I haven’t experimented with this much, I’m not sure if there are specific percentiles like 0.5% and 99.5% that could be hardcoded without being adjustable and work well in most cases.

johnny-bit · December 1, 2020, 10:00am

Interesting… Although that C code would benefit from more parallelization in case of image processing …
I also wonder about float/log histograms presented there. that too could be interesting. I haven’t had the time to dig into it. It seems that you did, so proposing a PR would be good way to start the conversation IMO

paolod · December 1, 2020, 7:26pm

The existing t-digest C implementation can be parallelized by creating a separate t-digest instance for each thread that’s working on a subset of the pixels, and then merging all of them together into one t-digest after all of the threads are done.

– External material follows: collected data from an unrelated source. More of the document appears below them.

/-- Unicast lookup of destination `dst` by Table RTE-8, for a packet with header `h`. -/
def unicast (s : State) (r : Route) (d vc dst : Nat) (h : BitVec 256) : Hit :=
  let slot := cSlot dst
  let edgeOrLocal : Hit :=
    if 144 ≤ slot ∧ slot ≤ 147 then localPort s r (576 + (slot - 144)) else localHit s d vc h
  let t16 := target16 s r d vc h
  match r.id, ownerSw dst with
  | .leaf p q, .leaf p' q' =>
    if p = p' ∧ q = q' then
      if slot < aports r.rmap then localPort s r (portLink s slot (cFn dst))
      else if slot < 144 then .drop .unroutable
      else edgeOrLocal
    else t16 r.lt[128 * p' + q']?
  | .leaf _ _, .spine _ t => t16 r.st[t]?
  | .leaf _ _, .core g _ => t16 r.ct[g]?
  | .spine p i, .spine q j =>
    if p = q ∧ i = j then localHit s d vc h
    else if i = j then t16 r.ut[q]?
    else .drop .unroutable
  | .spine p _, .leaf q rk => if p = q then t16 r.dt[rk]? else t16 r.ut[q]?
  | .spine _ i, .core g k => if g = i then t16 r.kt[k]? else .drop .unroutable
  | .core g k, .core g' k' =>
    if g = g' ∧ k = k' then edgeOrLocal else .drop .unroutable
  | .core _ _, .leaf q _ => t16 r.dt[q]?
  | .core g _, .spine q i => if i = g then t16 r.dt[q]? else .drop .unroutable

/-- Axis length (Table RTE-10). -/
def Route.axisLen (r : Route) (axis : Nat) : Nat :=
  if axis = 0 then aports r.rmap else if axis = 1 then r.nracks else r.npods

/-- Position of a coordinate on an axis. -/
def axisPos (axis c : Nat) : Nat := if axis = 0 then cSlot c else if axis = 1 then cRack c else cPod c

/-- A coordinate with its position on an axis replaced. -/
def setAxisPos (axis c x : Nat) : Nat :=
  if axis = 0 then setBits c 11 4 x else if axis = 1 then setBits c 18 12 x else setBits c 26 19 x

/-- Whether this switch is the replicator of a multicast (Table RTE-10). -/
def Route.replicates (r : Route) (axis dst : Nat) : Bool :=
  match axis, r.id with
  | 0, .leaf p q => decide (p = cPod dst ∧ q = cRack dst)
  | 1, .spine p _ => decide (p = cPod dst)
  | 2, .core _ _ => true
  | _, _ => false

/-- The headers of the copies a replicator makes (R396). -/
def copies (r : Route) (h : BitVec 256) : List (BitVec 256) :=
  let n := r.axisLen (hAxis h)
  let b := axisPos (hAxis h) (hDst h)
  (List.range (min (hMcnt h) n)).map fun i =>
    setFld (setFld (setFld h 31 0 (setAxisPos (hAxis h) (hDst h) ((b + i) % n))) 78 77 0) 86 79 0

/-- A multicast before its replicator (Table RTE-10). -/
def towardReplicator (s : State) (r : Route) (d vc : Nat) (h : BitVec 256) : Hit :=
  let dst := hDst h
  let t16 := target16 s r d vc h
  match hAxis h, r.id with
  | 0, _ => unicast s r d vc (setBits dst 11 4 255) h
  | 1, .leaf p _ => if p = cPod dst then setHit s r d vc r.ax1 h else t16 r.lt[128 * cPod dst + cRack dst]?
  | 1, .spine _ _ => t16 r.ut[cPod dst]?
  | 1, .core _ _ => t16 r.dt[cPod dst]?
  | _, _ => setHit s r d vc r.ax2 h
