/-- What the FEC decoders report, counted by lane (R332, Table LNK-10); each uncorrectable codeword is a health event
(Table RES-6), and too many of them fail the lane (R351). -/
def State.fecNote (s : State) (l : Nat) (f : FecReport) : State :=
  let s := (f.corr.take 8).zipIdx.foldl (fun s x => s.countN .fecCorr l x.2 x.1) s
  (f.uncorr.take 8).zipIdx.foldl (fun s x => ((s.countN .fecUncorr l x.2 x.1).health hFecUncorr x.1).uncorrOn l x.2 x.1) s

/-- The link takes the blocks that it receives; in RETRAIN it only counts them. -/
def LState.takes (st : LState) : Bool := decide (st = .discover ∨ st = .init ∨ st = .up ∨ st = .stopping)

/-- A link block received (R332, R334, R348, R364). -/
def State.blockRx (s : State) (l t : Nat) (b : Block) (fec : FecReport) : State :=
  if !((s.link l).st.takes || decide ((s.link l).st = .retrain)) then s
  else
    let bad := fec.bad || !blockGood b
    let s := s.fecNote l fec
    let s := if bad then s.count .badBlocks l 0 else s
    if !(s.link l).st.takes then s
    else if !bad then s.goodBlock l t b
    else if (s.link l).rxWait then s
    else s.askReplay l

end Sys2Proof.Machine
end

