/-- A read of a dense view (R272 to R277): every tile that the range touches is loaded and checked. -/
def State.viewRead (s : State) (q : MReq) (idx : Nat) (w : BitVec 256) : State :=
  let n := weWidth w / 8
  let a := q.addr - weW w
  let els := viewEls w q
  let cols := weCols w
  let tiles := viewTiles w els
  let badGs := (viewGrans w els).filter s.badGran
  let s := (s.count .reads q.cl 0).eccUncorr q.cl badGs.length
  if !badGs.isEmpty then s.respond q.cl q.hdr stCheck []
  else
    let fs := tiles.filterMap fun t => (tileFault s w t.1 t.2).map fun f => [t.1, t.2, f.1, f.2]
    if fs.isEmpty then
      let bs := els.flatMap fun e => toLE n (viewElem s w (e / cols) (e % cols))
      s.respond q.cl q.hdr 0 (slice bs (a % n) (hMlen q.hdr))
    else
      let old := s.mem.wfault.at idx {}
      let low := fs.foldl (fun (p : Option (List Nat)) f => match p with
        | none => some f
        | some x => if f < x then some f else some x) old.pos
      let s := { s with mem := { s.mem with wfault := s.mem.wfault.put idx { pos := low, count := old.count + fs.length } } }
      s.respond q.cl q.hdr stMeta []

end Sys2Proof.Machine
end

But maybe the t-digest is overcomplicating this… if a histogram of the picked area already exists and the bin resolution is fine enough then maybe it’s easier to just use that. Can just sum up all the bins, and then start summing from the left side and right side and when the sum reaches something like 0.5% of the total, that bin is the min or max. That’s exactly how the ‘enhance contrast’ function in ImageJ works (source).

paolod · December 29, 2020, 2:45am

There might be a much easier solution to this than trying to figure out the pixel value at a certain percentile…

The specific problem I’m trying to solve is that there’s usually a few random scattered outlier pixels in the scaled down preview image used by the color picker. It picks one of these as the minimum value and ends up with a value that isn’t actually representative of the darkest tone in the image. So something like the negadoctor Dmax picker or filmic rgb black relative exposure picker gets an implausible value. I think that these outliers are probably demosaic artifacts.

If I set color smoothing in demosaic to five times (which applies a median filter) or put a module that blurs the image in the pipeline before the module with the picker, it behaves a lot more consistently and picks more reasonable min values.

So it might be worthwhile to modify the color picker so that it always picks from a filtered version of the preview image instead of the actual preview image to avoid these outliers. As a quick experiment I tried a 3x3 blur (copied from tone equalizer get_luminance_from_buffer) and a 3x3 median filter and both seem to pick sane looking minimum values. I only tried on a couple images though, would need to test a lot of different images where the color picker fails to be sure it’s really an improvement.

Does this make sense, is it worth pursuing? Is anyone else having trouble with color pickers misbehaving?

pehar · December 29, 2020, 6:49am

Working on thousands of digitized negatives, the Dmax color picker in negadoctor is almost unusable for me. I don’t use it. About 50% of the images result in 6 dB due to outliers and/or negative RGB values. No problems with other modules so far.

johnny-bit · December 29, 2020, 7:50am

Seems like a sane approach imo. Go for it!

paolod · December 30, 2020, 6:24am

Maybe the pixel at 0.5th percentile approach would work better for negadoctor… in addition to single pixel artifacts from demosaicing etc, the Dmax picker in negadoctor also has to deal with big opaque specks of dust on the negative that might be a few pixels across.

Something that rejects single pixel artifacts would still be somewhat of an improvement though, at least it would work on the negatives without any big dust spots.